/-- A HEAD order that leaves the volume, or finds no target, in NOT READY, STANDBY, REQUESTING and DEFERRED: the
selection, and with it the slot protection mark at head 1; nothing else. In POSITIONED, where the drive's selection is
another, it is sent on and gates are held. Under a held target a change of volume translates the logical cylinder again:
unusable or unmapped, SEEK ERROR, no target and STANDBY (in NOT READY the state stays), with E1 for an unmapped one;
mapped to the same physical cylinder, the state stays, and a kept request takes the new volume (log 14); mapped to
another, a request is made or deferred, its wait from 0 out of STANDBY and running on otherwise, or the owner re-seeks:
the grant goes on as a claim while nobody else waits, and ends, charged, where another does. A request that finds the peer
owning the actuator and idle for its release interval, nobody waiting, ends that grant. -/
def Obligations.HeadOrderTakesSelection : Prop :=
  ∀ (c : Chan) (bus : BitVec 10) (w : Carried) (s : State), TakesOrders s c →
    let v := { s.view c with
      sel := headSel bus,
      slotProt := (s.view c).slotProt && decide ((headSel bus).vol = (s.view c).sel.vol)
        && decide ((headSel bus).head = .h0) }
    let failed := { v with target := none, slotProt := false, seekError := true }
    ((headSel bus).vol = (s.view c).sel.vol ∨ (s.view c).target = none →
      ((s.view c).st ∈ [ViewState.notReady, .standby, .requesting, .deferred] →
          exec (.headOrder c bus w) s = .next (orderDone c v s))
        ∧ ((s.view c).st = .positioned → s.relay.headPending = none →
            ∃ u, exec (.headOrder c bus w) s = .next u ∧ u.view c = { v with idle := 0 } ∧ (u.port c).ack = true
              ∧ TouchesOnly [.view c, .port c, .relay, .drive] s u
              ∧ (s.pos.lastSel = some (headSel bus) → u.relay = s.relay ∧ u.drive = s.drive)
              ∧ (s.pos.lastSel ≠ some (headSel bus) →
                  u.relay = { s.relay with headPending := some (headSel bus) }
                    ∧ OrderAsked (.head (headSel bus) (.relay c)) u)))
      ∧ (∀ t, (s.view c).target = some t → (headSel bus).vol ≠ (s.view c).sel.vol →
        ((s.view c).st = .notReady → usableVol s (headSel bus).vol = false →
            exec (.headOrder c bus w) s = .next (orderDone c failed s))
          ∧ ((s.view c).st ∈ [ViewState.standby, .requesting, .deferred, .positioned] →
              ((s.view c).st ≠ .requesting → s.arb.request.get c = none) →
              ¬(s.arb.st = .owned c ∧ s.arb.releasePending = true) →
              usableVol s (headSel bus).vol = false ∨ Unmapped s c (headSel bus).vol t.logical →
              ∃ u, exec (.headOrder c bus w) s = .next u ∧ u.view c = { failed with st := .standby, idle := 0 }
                ∧ (u.port c).ack = true ∧ u.arb.request.get c = none
                ∧ ((s.view c).st = .deferred → u.ilock.deferred.get c = none)
                ∧ ((s.view c).st = .standby → TouchesOnly [.view c, .port c, .ev] s u)
                ∧ TouchesOnly (.port c :: Part.reached) s u ∧ OnlyRaises [.chan c .unmappedSeek] s u
                ∧ (usableVol s (headSel bus).vol = false → u.ev = s.ev)
                ∧ (usableVol s (headSel bus).vol = true → Open (.chan c .unmappedSeek) s →
                    Recorded (.chan c .unmappedSeek) (volBit (headSel bus).vol * 2 ^ 15 + t.logical) u))
          ∧ (∀ t', Maps s c (headSel bus).vol t.logical t' → t'.physical = t.physical →
              ((s.view c).st ∈ [ViewState.standby, .deferred] →
                  exec (.headOrder c bus w) s = .next (orderDone c { v with target := some t' } s))
                ∧ ((s.view c).st = .requesting →
                    exec (.headOrder c bus w) s =
                      .next (orderDone c { v with target := some t' }
                        { s with arb := { s.arb with
                            request := s.arb.request.set c (some ⟨(headSel bus).vol, t.physical⟩) } }))
                ∧ ((s.view c).st = .positioned →
                    ∃ u, exec (.headOrder c bus w) s = .next u
                      ∧ u.view c = { v with target := some t', idle := 0 }
                      ∧ TouchesOnly [.view c, .port c, .relay, .drive] s u
                      ∧ (s.relay.headPending = none → s.pos.lastSel ≠ some (headSel bus) →
                          u.relay.headPending = some (headSel bus)
                            ∧ OrderAsked (.head (headSel bus) (.relay c)) u)))
          ∧ (∀ t', Maps s c (headSel bus).vol t.logical t' → t'.physical ≠ t.physical →
              let place : Place := ⟨(headSel bus).vol, t'.physical⟩
              let wait := if (s.view c).st = ViewState.standby then 0 else (s.view c).wait
              ((s.view c).st ∈ [ViewState.standby, .requesting, .deferred] → KeepsWaiting s c →
                  heldBy s (peer c) place = false →
                  exec (.headOrder c bus w) s =
                    .next (orderDone c { v with st := .requesting, target := some t', wait := wait }
                      { s with
                        arb := { s.arb with request := s.arb.request.set c (some place) },
                        ilock := { s.ilock with deferred := s.ilock.deferred.set c none } }))
                ∧ ((s.view c).st ∈ [ViewState.standby, .requesting, .deferred] → KeepsWaiting s c →
                    heldBy s (peer c) place = true → (s.view (peer c)).st ≠ .deferred →
                    exec (.headOrder c bus w) s =
                      .next (orderDone c { v with st := .deferred, target := some t', wait := wait }
                        { s with
                          arb := if (s.view c).st = .requesting then withoutRequest s c else s.arb,
                          ilock := { s.ilock with deferred := s.ilock.deferred.set c (some place) } }))
                ∧ ((s.view c).st ∈ [ViewState.standby, .deferred] → heldBy s (peer c) place = false →
                    EndsGrantAtArrival s c →
                    ∃ u, exec (.headOrder c bus w) s = .next u
                      ∧ u.view c = { v with st := (u.view c).st, target := some t', wait := wait, idle := 0 }
                      ∧ GrantPassed (peer c) place s u
                      ∧ TouchesOnly [.view .a, .view .b, .port c, .arb, .pos, .drive, .relay, .ilock] s u)
                ∧ ((s.view c).st = .positioned → heldBy s (peer c) place = false → s.arb.st = .owned c →
                    s.arb.queue = [] → s.arb.request.get (peer c) = none →
                    ∃ u, exec (.headOrder c bus w) s = .next u
                      ∧ u.view c = { v with st := .requesting, target := some t', wait := 0, idle := 0 }
                      ∧ u.arb = { s.arb with
                          st := .claimed c .continuing, awaited := some t'.physical,
                          request := s.arb.request.set c (some place) }
                      ∧ TouchesOnly [.view c, .port c, .arb, .pos, .drive, .ilock] s u)
                ∧ ((s.view c).st = .positioned → heldBy s (peer c) place = false → s.arb.st = .owned c →
                    Waits s c →
                    ∃ u, exec (.headOrder c bus w) s = .next u
                      ∧ u.view c = { v with st := (u.view c).st, target := some t', wait := 0, idle := 0 }
                      ∧ ReseekDecided c place s u ∧ TouchesOnly (.port c :: Part.reached) s u)))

▶ _How to complete this task_: From the listing above, output exactly the run of lines that starts with the line containing "slotProt := (s.view" and ends with the line containing "((s.view c).st = .notReady".

▶ _Solution for this exercise_:
      slotProt := (s.view c).slotProt && decide ((headSel bus).vol = (s.view c).sel.vol)
        && decide ((headSel bus).head = .h0) }
    let failed := { v with target := none, slotProt := false, seekError := true }
    ((headSel bus).vol = (s.view c).sel.vol ∨ (s.view c).target = none →
      ((s.view c).st ∈ [ViewState.notReady, .standby, .requesting, .deferred] →
          exec (.headOrder c bus w) s = .next (orderDone c v s))
        ∧ ((s.view c).st = .positioned → s.relay.headPending = none →
            ∃ u, exec (.headOrder c bus w) s = .next u ∧ u.view c = { v with idle := 0 } ∧ (u.port c).ack = true
              ∧ TouchesOnly [.view c, .port c, .relay, .drive] s u
              ∧ (s.pos.lastSel = some (headSel bus) → u.relay = s.relay ∧ u.drive = s.drive)
              ∧ (s.pos.lastSel ≠ some (headSel bus) →
                  u.relay = { s.relay with headPending := some (headSel bus) }
                    ∧ OrderAsked (.head (headSel bus) (.relay c)) u)))
      ∧ (∀ t, (s.view c).target = some t → (headSel bus).vol ≠ (s.view c).sel.vol →
        ((s.view c).st = .notReady → usableVol s (headSel bus).vol = false →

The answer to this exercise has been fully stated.